▶ **What to do**: Where the listing below has a line with "condition holds. -/", write out exactly that line and every line after it, stopping after the line with "11 => x.n ≠ x.v".

▶ **The input**:
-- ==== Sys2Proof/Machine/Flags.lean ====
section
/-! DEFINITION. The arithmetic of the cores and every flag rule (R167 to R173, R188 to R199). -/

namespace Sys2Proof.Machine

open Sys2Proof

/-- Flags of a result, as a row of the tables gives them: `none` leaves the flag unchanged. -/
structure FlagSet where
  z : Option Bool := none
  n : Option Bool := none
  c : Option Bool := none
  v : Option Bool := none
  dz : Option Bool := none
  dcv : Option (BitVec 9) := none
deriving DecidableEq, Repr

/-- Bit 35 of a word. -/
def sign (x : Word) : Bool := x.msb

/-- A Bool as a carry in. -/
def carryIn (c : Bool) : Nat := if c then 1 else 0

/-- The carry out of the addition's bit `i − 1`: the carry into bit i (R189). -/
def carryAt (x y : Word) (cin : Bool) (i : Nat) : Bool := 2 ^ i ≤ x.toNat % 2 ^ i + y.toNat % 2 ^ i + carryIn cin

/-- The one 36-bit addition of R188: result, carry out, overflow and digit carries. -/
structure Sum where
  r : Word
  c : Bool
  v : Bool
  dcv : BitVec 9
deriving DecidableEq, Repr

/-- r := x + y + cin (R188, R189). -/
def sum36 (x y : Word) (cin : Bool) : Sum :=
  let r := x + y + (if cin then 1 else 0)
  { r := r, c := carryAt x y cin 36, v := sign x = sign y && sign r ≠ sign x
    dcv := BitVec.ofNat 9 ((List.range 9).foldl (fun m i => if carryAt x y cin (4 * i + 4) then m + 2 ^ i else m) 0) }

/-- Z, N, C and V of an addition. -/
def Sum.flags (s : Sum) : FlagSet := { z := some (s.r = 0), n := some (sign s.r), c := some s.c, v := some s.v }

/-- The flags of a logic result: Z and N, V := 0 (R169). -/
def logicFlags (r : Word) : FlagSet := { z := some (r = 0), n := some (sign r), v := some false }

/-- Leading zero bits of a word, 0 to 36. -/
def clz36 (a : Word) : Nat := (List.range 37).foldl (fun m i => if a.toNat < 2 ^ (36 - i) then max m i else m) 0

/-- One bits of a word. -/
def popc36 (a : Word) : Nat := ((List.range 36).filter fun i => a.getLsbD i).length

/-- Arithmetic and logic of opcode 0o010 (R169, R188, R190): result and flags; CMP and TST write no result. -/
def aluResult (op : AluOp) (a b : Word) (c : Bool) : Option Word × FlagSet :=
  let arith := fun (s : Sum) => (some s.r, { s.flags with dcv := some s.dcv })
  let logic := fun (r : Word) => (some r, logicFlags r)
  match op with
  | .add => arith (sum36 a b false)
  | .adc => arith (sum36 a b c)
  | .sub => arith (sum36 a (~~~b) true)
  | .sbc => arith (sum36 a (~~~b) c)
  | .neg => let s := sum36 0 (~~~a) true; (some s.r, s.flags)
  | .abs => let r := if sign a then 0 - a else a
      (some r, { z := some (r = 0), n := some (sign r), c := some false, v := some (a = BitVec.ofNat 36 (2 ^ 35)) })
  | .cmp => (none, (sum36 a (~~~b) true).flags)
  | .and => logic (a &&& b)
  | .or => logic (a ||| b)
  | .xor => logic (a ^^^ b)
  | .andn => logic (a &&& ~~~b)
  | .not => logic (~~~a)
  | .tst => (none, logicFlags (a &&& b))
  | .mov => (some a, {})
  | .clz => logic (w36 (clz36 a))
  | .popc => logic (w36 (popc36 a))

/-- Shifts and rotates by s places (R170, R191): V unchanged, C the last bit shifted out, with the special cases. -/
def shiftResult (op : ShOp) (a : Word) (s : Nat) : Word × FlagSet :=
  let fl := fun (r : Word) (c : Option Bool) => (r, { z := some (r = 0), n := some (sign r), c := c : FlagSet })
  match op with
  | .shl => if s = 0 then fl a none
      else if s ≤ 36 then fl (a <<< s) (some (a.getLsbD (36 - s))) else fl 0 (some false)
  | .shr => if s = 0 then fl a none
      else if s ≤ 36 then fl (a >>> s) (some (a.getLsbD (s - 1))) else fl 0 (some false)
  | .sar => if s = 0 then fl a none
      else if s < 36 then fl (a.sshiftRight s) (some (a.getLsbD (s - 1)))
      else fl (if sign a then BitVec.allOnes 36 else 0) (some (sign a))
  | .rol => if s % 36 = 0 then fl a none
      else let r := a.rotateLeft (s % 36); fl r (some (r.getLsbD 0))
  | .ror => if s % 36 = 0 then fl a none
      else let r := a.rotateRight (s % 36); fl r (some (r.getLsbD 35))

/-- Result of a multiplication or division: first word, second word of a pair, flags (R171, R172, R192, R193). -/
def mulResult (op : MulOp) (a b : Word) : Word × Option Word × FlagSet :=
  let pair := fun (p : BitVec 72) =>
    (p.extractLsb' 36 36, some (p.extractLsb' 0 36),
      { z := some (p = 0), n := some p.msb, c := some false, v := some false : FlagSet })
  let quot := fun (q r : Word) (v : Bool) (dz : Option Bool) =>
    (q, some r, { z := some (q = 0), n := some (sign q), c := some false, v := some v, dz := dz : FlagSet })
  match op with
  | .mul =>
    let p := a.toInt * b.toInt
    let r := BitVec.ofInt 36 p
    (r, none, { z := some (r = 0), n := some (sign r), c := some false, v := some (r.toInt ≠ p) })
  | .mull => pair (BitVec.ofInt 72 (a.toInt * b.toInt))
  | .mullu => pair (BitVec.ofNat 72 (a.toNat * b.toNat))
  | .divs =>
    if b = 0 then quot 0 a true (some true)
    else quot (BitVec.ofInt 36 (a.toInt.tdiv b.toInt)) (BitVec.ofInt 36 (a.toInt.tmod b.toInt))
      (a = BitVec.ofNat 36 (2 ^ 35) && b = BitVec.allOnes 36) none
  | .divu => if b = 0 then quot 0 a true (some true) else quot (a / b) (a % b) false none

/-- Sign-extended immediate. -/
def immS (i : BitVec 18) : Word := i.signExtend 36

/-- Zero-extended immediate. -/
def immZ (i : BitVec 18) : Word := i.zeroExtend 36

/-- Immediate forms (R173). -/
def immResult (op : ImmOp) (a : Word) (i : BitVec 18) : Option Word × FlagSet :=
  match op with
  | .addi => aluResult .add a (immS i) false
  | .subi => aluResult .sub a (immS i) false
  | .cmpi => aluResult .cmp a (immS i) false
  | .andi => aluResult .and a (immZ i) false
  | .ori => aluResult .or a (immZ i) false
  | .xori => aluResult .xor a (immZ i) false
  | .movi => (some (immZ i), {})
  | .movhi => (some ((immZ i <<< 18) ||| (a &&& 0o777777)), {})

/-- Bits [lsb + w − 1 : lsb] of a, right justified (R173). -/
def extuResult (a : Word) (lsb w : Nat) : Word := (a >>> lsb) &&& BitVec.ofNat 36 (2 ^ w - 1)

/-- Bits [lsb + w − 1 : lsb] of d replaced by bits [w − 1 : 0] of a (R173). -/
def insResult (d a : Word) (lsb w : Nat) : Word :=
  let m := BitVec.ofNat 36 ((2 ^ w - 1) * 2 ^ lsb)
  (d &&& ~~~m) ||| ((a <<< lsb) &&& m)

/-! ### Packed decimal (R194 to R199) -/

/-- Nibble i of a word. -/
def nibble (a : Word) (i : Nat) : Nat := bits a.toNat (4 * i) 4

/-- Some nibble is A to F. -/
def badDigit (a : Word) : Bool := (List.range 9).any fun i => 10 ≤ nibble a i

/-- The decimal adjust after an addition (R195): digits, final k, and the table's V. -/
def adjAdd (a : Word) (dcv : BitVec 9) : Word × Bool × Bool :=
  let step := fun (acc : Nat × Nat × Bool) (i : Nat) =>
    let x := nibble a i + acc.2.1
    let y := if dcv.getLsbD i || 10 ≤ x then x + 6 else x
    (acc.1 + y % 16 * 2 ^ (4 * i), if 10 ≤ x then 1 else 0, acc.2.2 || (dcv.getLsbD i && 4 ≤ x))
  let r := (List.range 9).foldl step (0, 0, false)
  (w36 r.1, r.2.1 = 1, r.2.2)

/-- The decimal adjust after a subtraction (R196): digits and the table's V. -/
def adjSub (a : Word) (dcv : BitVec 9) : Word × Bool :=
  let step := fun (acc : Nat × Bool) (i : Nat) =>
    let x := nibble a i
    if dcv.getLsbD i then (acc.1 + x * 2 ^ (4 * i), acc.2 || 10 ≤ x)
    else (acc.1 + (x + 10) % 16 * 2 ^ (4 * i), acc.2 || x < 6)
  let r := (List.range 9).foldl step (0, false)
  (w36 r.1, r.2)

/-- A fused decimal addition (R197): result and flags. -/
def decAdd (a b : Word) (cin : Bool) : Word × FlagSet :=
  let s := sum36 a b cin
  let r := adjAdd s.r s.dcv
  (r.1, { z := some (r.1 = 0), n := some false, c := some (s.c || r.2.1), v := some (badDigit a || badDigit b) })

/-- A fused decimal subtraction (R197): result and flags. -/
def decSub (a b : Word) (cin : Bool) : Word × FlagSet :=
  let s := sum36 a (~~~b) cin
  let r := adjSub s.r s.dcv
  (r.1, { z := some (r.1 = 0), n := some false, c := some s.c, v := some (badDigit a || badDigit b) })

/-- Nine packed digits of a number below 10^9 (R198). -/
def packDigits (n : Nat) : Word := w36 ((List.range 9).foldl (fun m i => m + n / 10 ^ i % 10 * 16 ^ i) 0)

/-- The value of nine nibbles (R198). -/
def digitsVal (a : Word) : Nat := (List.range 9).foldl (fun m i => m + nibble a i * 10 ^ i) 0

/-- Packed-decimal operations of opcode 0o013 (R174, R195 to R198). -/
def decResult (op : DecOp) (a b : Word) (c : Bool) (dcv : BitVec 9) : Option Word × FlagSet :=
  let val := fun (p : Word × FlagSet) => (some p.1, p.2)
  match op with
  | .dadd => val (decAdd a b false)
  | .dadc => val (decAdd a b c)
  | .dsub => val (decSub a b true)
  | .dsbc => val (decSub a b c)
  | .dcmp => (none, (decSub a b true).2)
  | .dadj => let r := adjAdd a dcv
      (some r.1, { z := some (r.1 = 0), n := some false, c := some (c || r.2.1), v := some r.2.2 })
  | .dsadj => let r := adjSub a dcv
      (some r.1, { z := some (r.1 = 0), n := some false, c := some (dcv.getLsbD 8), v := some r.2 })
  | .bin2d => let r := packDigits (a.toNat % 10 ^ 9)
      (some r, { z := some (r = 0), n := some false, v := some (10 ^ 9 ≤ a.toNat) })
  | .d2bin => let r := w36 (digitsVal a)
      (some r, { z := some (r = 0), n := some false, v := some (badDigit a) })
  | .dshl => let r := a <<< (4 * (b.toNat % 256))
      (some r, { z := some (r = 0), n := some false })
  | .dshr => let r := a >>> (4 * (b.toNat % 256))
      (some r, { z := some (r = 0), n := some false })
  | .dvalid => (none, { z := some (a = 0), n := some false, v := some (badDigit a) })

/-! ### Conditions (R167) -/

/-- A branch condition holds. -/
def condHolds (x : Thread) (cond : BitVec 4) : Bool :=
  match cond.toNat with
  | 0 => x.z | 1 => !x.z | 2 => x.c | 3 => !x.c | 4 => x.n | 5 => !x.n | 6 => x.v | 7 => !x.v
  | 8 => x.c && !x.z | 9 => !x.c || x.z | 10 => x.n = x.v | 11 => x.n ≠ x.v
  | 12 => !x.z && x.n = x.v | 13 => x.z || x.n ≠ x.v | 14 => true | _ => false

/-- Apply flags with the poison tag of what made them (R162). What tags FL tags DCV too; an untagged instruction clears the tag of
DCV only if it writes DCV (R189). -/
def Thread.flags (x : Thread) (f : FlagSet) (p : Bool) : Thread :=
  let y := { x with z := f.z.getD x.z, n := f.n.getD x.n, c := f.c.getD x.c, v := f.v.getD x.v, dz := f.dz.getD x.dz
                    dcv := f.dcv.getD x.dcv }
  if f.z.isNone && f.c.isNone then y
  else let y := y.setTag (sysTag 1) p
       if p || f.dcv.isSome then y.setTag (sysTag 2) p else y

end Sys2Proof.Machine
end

▶ **Exercise solution**:
/-- A branch condition holds. -/
def condHolds (x : Thread) (cond : BitVec 4) : Bool :=
  match cond.toNat with
  | 0 => x.z | 1 => !x.z | 2 => x.c | 3 => !x.c | 4 => x.n | 5 => !x.n | 6 => x.v | 7 => !x.v
  | 8 => x.c && !x.z | 9 => !x.c || x.z | 10 => x.n = x.v | 11 => x.n ≠ x.v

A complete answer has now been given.